Читаем Забой номер семь полностью

Было решено начать забастовку на шахте Фармакиса в среду. В понедельник после обеда рабочая комиссия в полном составе посетила некоего министра и попросила его помощи. Он был против забастовки и обещал заставить компанию выплатить задержанную заработную плату. Через час министр попивал прохладительные напитки на приеме в иностранном посольстве и, изощряясь в остроумии, говорил своей собеседнице, что с тех пор, как он стал во главе министерства, его преследует запах пота от ног рабочих и невольно он вспоминает времена армейской службы. (Сам он, бывший профсоюзный деятель, в период диктатуры присосавшийся как пиявка к союзникам, не отличался любовью к чистоте и частенько ленился мыть ноги.) В тот день компания уволила шестьдесят рабочих. Положение еще больше обострилось. Все почувствовали, что предстоит жестокая борьба. Между тем профсоюзная касса могла оказать своим членам лишь незначительную помощь, а лавочники в поселке давно перестали отпускать шахтерам в кредит. Если забастовка затянется, угроза голода нависнет над двумя сотнями семей.

Перед отъездом в Салоники озабоченный Фармакис нанес визит своему свату. Георгиадис, высокий, хорошо сохранившийся старик с пышной седой шевелюрой, много лет проживший в Европе, любил поболтать о традициях английской аристократии. Окрестив неотесанного свекра своей дочери Цанакой,[39] он относился к нему иронически. Но ярость Фармакиса в тот вечер привела его в восторг, и оп изображал потом жене всю сцену, подражая простонародному говору свата.

Глава партии независимых вдруг услышал крики в передней, и к нему в кабинет, как медведь, ввалился его родственник, хотя служанка, по приказанию хозяина, отвечала по телефону Фармакису, что господина председателя нет дома. Лицо Георгиадиса приняло самодовольное выражение (самодовольство столь же неотъемлемо от политических деятелей нашей страны, как стетоскоп от врача), и он начал красноречиво разглагольствовать о статистических данных ЮНЕСКО, махинациях какого-то депутата, вышедшего из их партии, красотах острова Капри и любовных похождениях принцессы Маргариты. Фармакис вертелся как на иголках и бормотал себе под нос: «Если бы я мог задушить эту каналью!» Между прочим Георгиадис сообщил ему, что комитет национального восстановления окончательно отклонил просьбу Фармакиса о субсидии. Американцы решили, с улыбкой объяснил он, сократить добычу греческого угля, так как они заинтересованы в сбыте своей нефти.

– Лишь в том случае, если… – начал Георгиадис.
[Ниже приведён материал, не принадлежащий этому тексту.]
-- ==== Sys2Proof/Machine/Ports.lean ====
section
/-! DEFINITION. The Port Manager: the Offer, announcement, suspension, the events of a line at its Port,
the port report (chapter 6), and the requests METERRESET, LOOP and LINETEST it shares with the Meter
Line Unit (sections 7.5 and 7.6). -/

namespace Sys2Proof.Machine

/-! ### The Offer (R106) -/

/-- Stores the Offer. -/
def State.setOffer (o : Offer) (s : State) : State := { s with ret := { s.ret with offer := o } }

/-- OFFER;[classes];[surcharges];[maxrun];[block] (R106). -/
def offerRequest (fs : List Text) (s : State) : Answered := do
  let classes ← orRefuse (readClasses (fieldAt fs 1)) .range 1
  let letters ← orRefuse (readLetters (fieldAt fs 2)) .range 2
  let max? ← optionalNumber fs 3 5
  let block? ← optionalNumber fs 4 3
  let maxRun := (max?.map (clamp 1 Config.piecesMax)).getD s.ret.offer.maxRun
  let block := (block?.map (clamp 1 Config.blockMax)).getD s.ret.offer.block
  return (s.setOffer ⟨classes, letters, maxRun, block⟩,
    settled .offer (firstAdjusted [(3, max?.any (· ≠ maxRun)), (4, block?.any (· ≠ block))])
      [.text (writeClasses classes), .text (writeLetters letters), .num maxRun, .num block])

/-! ### Announcement (R108 to R112) -/

/-- The fields of an ANNOUNCE after the adjustments of R108. -/
structure Announcement where
  level : Nat
  serial : Text
  classes : List Nat
  surcharges : List Letter
  maxRun : Nat
  block : Nat
  deriving DecidableEq, Repr

/-- Whether a text is a serial: exactly 8 digits (R108). -/
def isSerial (t : Text) : Bool := t.length = 8 && t.all fun c => (digitValue c).isSome

/-- The field checks of an ANNOUNCE, in field order (R108). -/
def announceFields (fs : List Text) : Checked Announcement := do
  refuseIf (fs.length ≠ 6) .fields 0
  let level ← number fs 1 1
  refuseIf (level = 0) .range 1
  refuseIf (isSerial (fieldAt fs 2) = false) .format 2
  let classes ← orRefuse (readClasses (fieldAt fs 3)) .range 3
  let letters ← orRefuse (readLetters (fieldAt fs 4)) .range 4
  let maxRun ← number fs 5 4
  let block ← number fs 6 2
  return ⟨level, fieldAt fs 2, classes, letters, max 1 maxRun, max 1 block⟩

/-- The Profile resolved from an announcement and the Offer (R111). -/
def resolveProfile (a : Announcement) (o : Offer) : Profile where
  level := min a.level 2
  classes := a.classes.filter o.classes.contains
  surcharges := a.surcharges.filter o.surcharges.contains
  maxRun := min a.maxRun o.maxRun
  block := min a.block o.block
  basic := false

/-- Whether an announcement's serial differs from the Port's and finds funds there (R110). -/
def State.serialChanges (s : State) (p : Port) (serial : Text) : Bool :=
  s.serialOf p ≠ some serial && 0 < (s.fundsOf p).available + (s.fundsOf p).reserved

/-- Steps 1 and 2 of an announcement: METER-CHANGED with its Notice where R110 calls for it, and the
serial recorded (R109, R110). -/
def State.recordSerial (p : Port) (serial : Text) (s : State) : State :=
  let t :=
    if s.serialChanges p serial then
      (s.latch p .meterChanged).post
        (.meterchanged p (s.serialOf p) serial (s.fundsOf p).available (s.fundsOf p).reserved)
    else s
  { t with ret := { t.ret with serials := t.ret.serials.set p (some serial) } }

/-- An announcement that passes its checks (R109): the serial, the Profile, the Port's state, the
ATTACH Notice and the answer. -/
def State.attach (p : Port) (a : Announcement) (s : State) : State × MeterFrame :=
  let profile := resolveProfile a s.ret.offer
  let t := s.recordSerial p a.serial
  if profile.classes = [] then
    ((t.setRecord p { t.record p with state := .refused, profile := none }).post
      (.attach p (s.record p).state a.serial none), .refuse)
  else
    ((t.setRecord p { t.record p with state := .ready, profile := some profile }).post
      (.attach p (s.record p).state a.serial (some profile)), .accept profile)

/-- An ANNOUNCE taken from the Input Queue (R108, R109). -/
def takeAnnounce (p : Port) (fs : List Text) (s : State) : State × MeterFrame :=
  match announceFields fs with
  | .error e => (s, .badreq announceVerb e.word e.pos)
  | .ok a =>
    if s.lockMark then (s, .badreq announceVerb .locked 0)
    else if s.suspendedOf p then (s, .badreq announceVerb .suspended 0)
    else if (s.runOf p).isSome then (s, .badreq announceVerb .busy 0)
    else s.attach p a

/-- The routing of a frame taken from a Port's Input Queue, by its verb and the Port's state (R105). -/
def route (p : Port) (f : Frame) (s : State) : State × MeterFrame :=
  if f.verb = announceVerb then takeAnnounce p f.fields s
  else if f.verb = runVerb then
    if (s.record p).state = .refused then (s, .badreq runVerb .notready 0) else takeRun p f.fields s
  else if f.verb = doneVerb then
    if (s.record p).state = .refused then (s, .badreq doneVerb .notready 0) else takeDone p f.fields s
  else if f.verb = stopVerb then
    if (s.record p).state = .refused then (s, .badreq stopVerb .notready 0) else takeStop p f.fields s
  else (s, .badreq (f.verb.take Config.echoMax) .unknown 0)

/-! ### Suspension (R114, R115) -/

/-- Stores a suspended flag. -/
def State.setSuspended (p : Port) (b : Bool) (s : State) : State :=
  { s with ret := { s.ret with suspended := s.ret.suspended.set p b } }

/-- The Run of a Port when it is WAITING. -/
def State.waitingRun (s : State) (p : Port) : Option Run :=
  (s.runOf p).filter fun r => r.state = .waiting

/-- SUSPEND;port (R114). -/
def suspendRequest (fs : List Text) (s : State) : Answered := do
  let port ← number fs 1 1
  let p ← named 6 port 1
  refuseIf ((s.record p).state = .loopback) .state 1
  let t := s.setSuspended p true
  match s.waitingRun p with
  | some r =>
    return ((t.closeUnasked p r .suspended).pass, .ok .suspend [.num port, .num r.id])
  | none => return (t, .ok .suspend [.num port, .absent])

/-- RESUME;port (R115). -/
def resumeRequest (fs : List Text) (s : State) : Answered := do
  let port ← number fs 1 1
  let p ← named 6 port 1
  refuseIf ((s.record p).state = .loopback) .state 1
  return (s.setSuspended p false, .ok .resume [.num port])

/-! ### The port report (R123, R124) -/

/-- A termination reason or NONE (R123). -/
def faultOrNone : Option FaultReason → Text
  | some r => faultText r
  | none => word "NONE"

/-- The two figures of a Last Loop Result (R123, positions 15 and 16). -/
def loopFigures : Option LoopResult → List Figure
  | none => [.text (word "NONE"), .absent]
  | some ⟨none, t⟩ => [.text (word "COMPLETE"), .text t]
  | some ⟨some r, t⟩ => [.text (faultText r), .text t]

/-- The five figures of a Port's Run (R123, positions 17 to 21). -/
def runFigures : Option Run → List Figure
  | some r => [.num r.id, .text r.state.text, .num r.pieces, .num r.granted, .num r.printed]
  | none => [.absent, .absent, .absent, .absent, .absent]

/-- The twenty-one figures of a PORTREP report (R123). -/
def State.portFigures (s : State) (p : Port) : List Figure :=
  [.num (portNumber p), .text (s.record p).state.text, .flag (s.suspendedOf p), .flag (s.mlu p).lineUp,
    .flag (s.record p).lineGood]
  ++ Figure.profile (s.record p).profile
  ++ [match (s.record p).profile with | some q => .flag q.basic | none => .absent,
    .serial (s.serialOf p), .text (s.record p).latched.letters,
    .text (faultOrNone (s.record p).lastError)]
  ++ loopFigures (s.record p).loopResult
  ++ runFigures (s.runOf p)

/-- PORTREP;port (R123, R124). -/
def portrepRequest (fs : List Text) (s : State) : Answered := do
  let port ← number fs 1 1
  let p ← named 6 port 1
  return (s.setRecord p ((s.record p).afterRead (s.mlu p).lineUp), .ok .portrep (s.portFigures p))

/-! ### Line events at the Port (R117 to R120, R133, R134) -/

/-- A Port leaves its state for another that holds no Profile (R104). -/
def State.leaveReady (p : Port) (st : PortState) (s : State) : State :=
  s.setRecord p { s.record p with state := st, profile := none }

/-- A break is detected on a meter line (R133): a frame being collected ends BREAK, the receiver is in
IDLE-WAIT, both hold flags clear, and a transmitter the meter held begins its oldest frame (R139). A HOLD
that still waits goes on waiting: the manual drops it at the meter reset or line down (R134), and says
nothing of it here (DESIGN CHOICE, log entry 37). -/
def State.detectBreak (p : Port) (s : State) : State :=
  let m := s.mlu p
  let t :=
    match (m.rx.fault .lineBreak).2 with
    | some _ => s.latchLineError p .lineBreak
    | none => s
  t.setMlu p (Mlu.beginNext { m with rx := .idleWait, heldByUs := false, heldByMeter := false })

/-- The level of a meter line's receive pin, as the line events show it. -/
def State.setMarking (p : Port) (b : Bool) (s : State) : State :=
  { s with pins := { s.pins with marking := s.pins.marking.set p b } }

/-- A meter reset on a Port (R134, R118), the break of the receiver being taken first. -/
def State.takeMeterReset (p : Port) (cause : ResetCause) (s : State) : State :=
  let left := (s.record p).state
  let id := s.runIdOr0 p
  let b := s.detectBreak p
  let t := (((b.setMlu p (b.mlu p).discard).leaveReady p .unannounced).closeAtLine p .meterreset).latch
    p .meterReset
  t.post (.meterreset p cause left id (t.fundsOf p).available)

/-- Line down on an attached Port (R134, R117), the break of the receiver being taken first. -/
def State.takeLineDown (p : Port) (s : State) : State :=
  let left := (s.record p).state
  let id := s.runIdOr0 p
  let b := s.detectBreak p
  let c := b.setMlu p { (b.mlu p).discard with lineUp := false, drivingBreak := false }
  let d := c.setRecord p { c.record p with lineGood := false, state := .absent, profile := none }
  let t := d.closeAtLine p .linedown
  t.post (.detach p left (t.serialOf p) id (t.fundsOf p).available (t.fundsOf p).reserved)

/-- Line down on a Port in LOOPBACK: the line-up flag clears and LINE-GOOD goes low (R120). -/
def State.loopLineDown (p : Port) (s : State) : State :=
  (s.setMlu p { s.mlu p with lineUp := false }).setRecord p { s.record p with lineGood := false }

/-- A meter line takes line down: with the line-up flag clear there is none (R133). -/
def State.lineDownEvent (p : Port) (s : State) : State :=
  if (s.mlu p).lineUp = false then s
  else if (s.record p).state = .loopback then (s.loopLineDown p).setMarking p false
  else if (s.record p).state.attached then (s.takeLineDown p).setMarking p false
  else s

/-- A meter line takes line up: with the line-up flag set there is none (R133, R119, R120). -/
def State.lineUpEvent (p : Port) (s : State) : State :=
  if (s.mlu p).lineUp then s
  else if (s.record p).state = .loopback then
    (s.setMlu p { s.mlu p with lineUp := true }).setMarking p true
  else if (s.record p).state = .absent then
    ((s.setMlu p { s.mlu p with lineUp := true, rx := .ready }).setRecord p
      { s.record p with state := .unannounced }).setMarking p true
  else s

/-! ### METERRESET, LOOP and LINETEST (R143 to R146) -/

/-- METERRESET;port (R143). A second METERRESET while the break of the first is still driven starts no
second one: the line stays at space until the one METERRESET_BREAK_END, of which the manual says nothing
(DESIGN CHOICE, log entry 36). -/
def meterresetRequest (fs : List Text) (s : State) : Answered := do
  let port ← number fs 1 1
  let p ← named 6 port 1
  refuseIf ((s.record p).state = .loopback) .state 1
  if (s.record p).state.attached then
    let t := s.takeMeterReset p .command
    return (t.setMlu p { t.mlu p with drivingBreak := true }, .ok .meterreset [.num port])
  else return (s, .ok .meterreset [.num port])

/-- A Meter Line Unit as LOOP ON and LOOP OFF leave it: empty, with the receiver in IDLE-WAIT, no test
in flight and nothing to come round (R144, R145). -/
def Mlu.switched (m : Mlu) : Mlu :=
  { m.discard with rx := .idleWait, drivingBreak := false, testInFlight := false, sentEcho := none }

/-- LOOP ON on a Port that admits it (R144). -/
def State.loopedOn (p : Port) (s : State) : State :=
  (s.setMlu p (s.mlu p).switched).setRecord p
    { s.record p with state := .loopback, profile := none, loopResult := none }

/-- The state a Port leaves LOOPBACK for (R104, R145). -/
def State.afterLoop (s : State) (p : Port) : PortState :=
  if (s.mlu p).lineUp then .unannounced else .absent

/-- LOOP OFF on a Port in LOOPBACK (R145). -/
def State.loopedOff (p : Port) (s : State) : State :=
  (s.setMlu p (s.mlu p).switched).setRecord p { s.record p with state := s.afterLoop p }

/-- LOOP;port;mode (R144, R145). -/
def loopRequest (fs : List Text) (s : State) : Answered := do
  let port ← number fs 1 1
  let on ← wordField readMode fs 2
  let p ← named 6 port 1
  if on then
    refuseIf ((s.record p).state = .loopback ∨ s.suspendedOf p = false) .state 1
    refuseIf ((s.runOf p).isSome) .busy 0
    return (s.loopedOn p, .ok .loop [.num port, .text (PortState.text .loopback)])
  else
    refuseIf ((s.record p).state ≠ .loopback) .state 1
    return (s.loopedOff p, .ok .loop [.num port, .text (s.afterLoop p).text])

/-- A line test starts (R146): the Last Loop Result is NONE, a test is in flight, and the ECHO frame is
composed into a slot. -/
def State.startTest (p : Port) (text : Text) (s : State) : State :=
  ((s.setRecord p { s.record p with loopResult := none }).setMlu p
    { s.mlu p with testInFlight := true }).putFrame p (.echo text)

/-- LINETEST;port;text (R146). -/
def linetestRequest (fs : List Text) (s : State) : Answered := do
  let port ← number fs 1 1
  refuseIf (fieldAt fs 2 = []) .format 2
  let p ← named 6 port 1
  refuseIf (Config.testTextMax < (fieldAt fs 2).length) .range 2
  refuseIf ((s.record p).state ≠ .loopback) .state 1
  refuseIf ((s.mlu p).rx ≠ .ready ∨ (s.mlu p).testInFlight = true) .busy 0
  return (s.startTest p (fieldAt fs 2), .ok .linetest [.num port])

/-- A line test in flight ends with a result; with no test in flight nothing is stored (R132, R146). -/
def State.endTest (p : Port) (result : LoopResult) (s : State) : State :=
  if (s.mlu p).testInFlight then
    (s.setMlu p { s.mlu p with testInFlight := false }).setRecord p
      { s.record p with loopResult := some result }
  else s

end Sys2Proof.Machine
end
– Понятно, понятно, – перебил его Фармакис. – Если я по дешевке уступлю несколько своих шахт американской компании… Это шантаж. Я так и знал, – прибавил он тихо.

– Та же судьба ждет все греческие предприятия. Международный капитал, дорогой мой, помогает развитию экономики. – И вождь независимых принялся разъяснять ему преимущества новой экономической политики.

Потеряв дар речи, Фармакис смотрел на своего свата. И лишь когда тот довел до его сведения, что ему удалось добиться небольшого займа в одном из банков, он дал выход своему негодованию. Он поносил всех политических деятелей, называя их подлецами и лакеями американцев, способными только ходить на задних лапах, красить ногти, как женщины, картавить и сорить деньгами, – в последние слова, адресуя их свату, он вложил все свое презрение. Фармакис настолько увлекся, что чуть не вывалил Георгиадису в лицо, что дочь его – проститутка, но вовремя спохватился. Развалившись в кресле, он раздвинул колени.

– Ну, так мне отвалят хоть два миллиона? – спросил он, уставившись на свата своими кошачьими глазами.

Георгиадис внимательно слушал Фармакиса, стараясь запомнить обороты его речи, чтобы потом повторить жене. С тем же напускным самодовольством он ответил высокопарно, что «политика согнутой поясницы» вызвана необходимостью бороться с коммунистической опасностью. В этом вопросе между сватами царило полное единодушие.

Когда Фармакис вернулся из Салоник, известие о самоубийстве Никоса скорее удивило, чем огорчило его. Он заперся у себя в кабинете и долго припоминал все последние проделки сына, пытаясь дать им какое-нибудь объяснение: Как случилось, что юноша, которому не хватало лишь птичьего молока, который при желании мог бы стать директором компании, взял веревку и повесился? Кто виноват? Вдруг он почувствовал странное смятение и страх.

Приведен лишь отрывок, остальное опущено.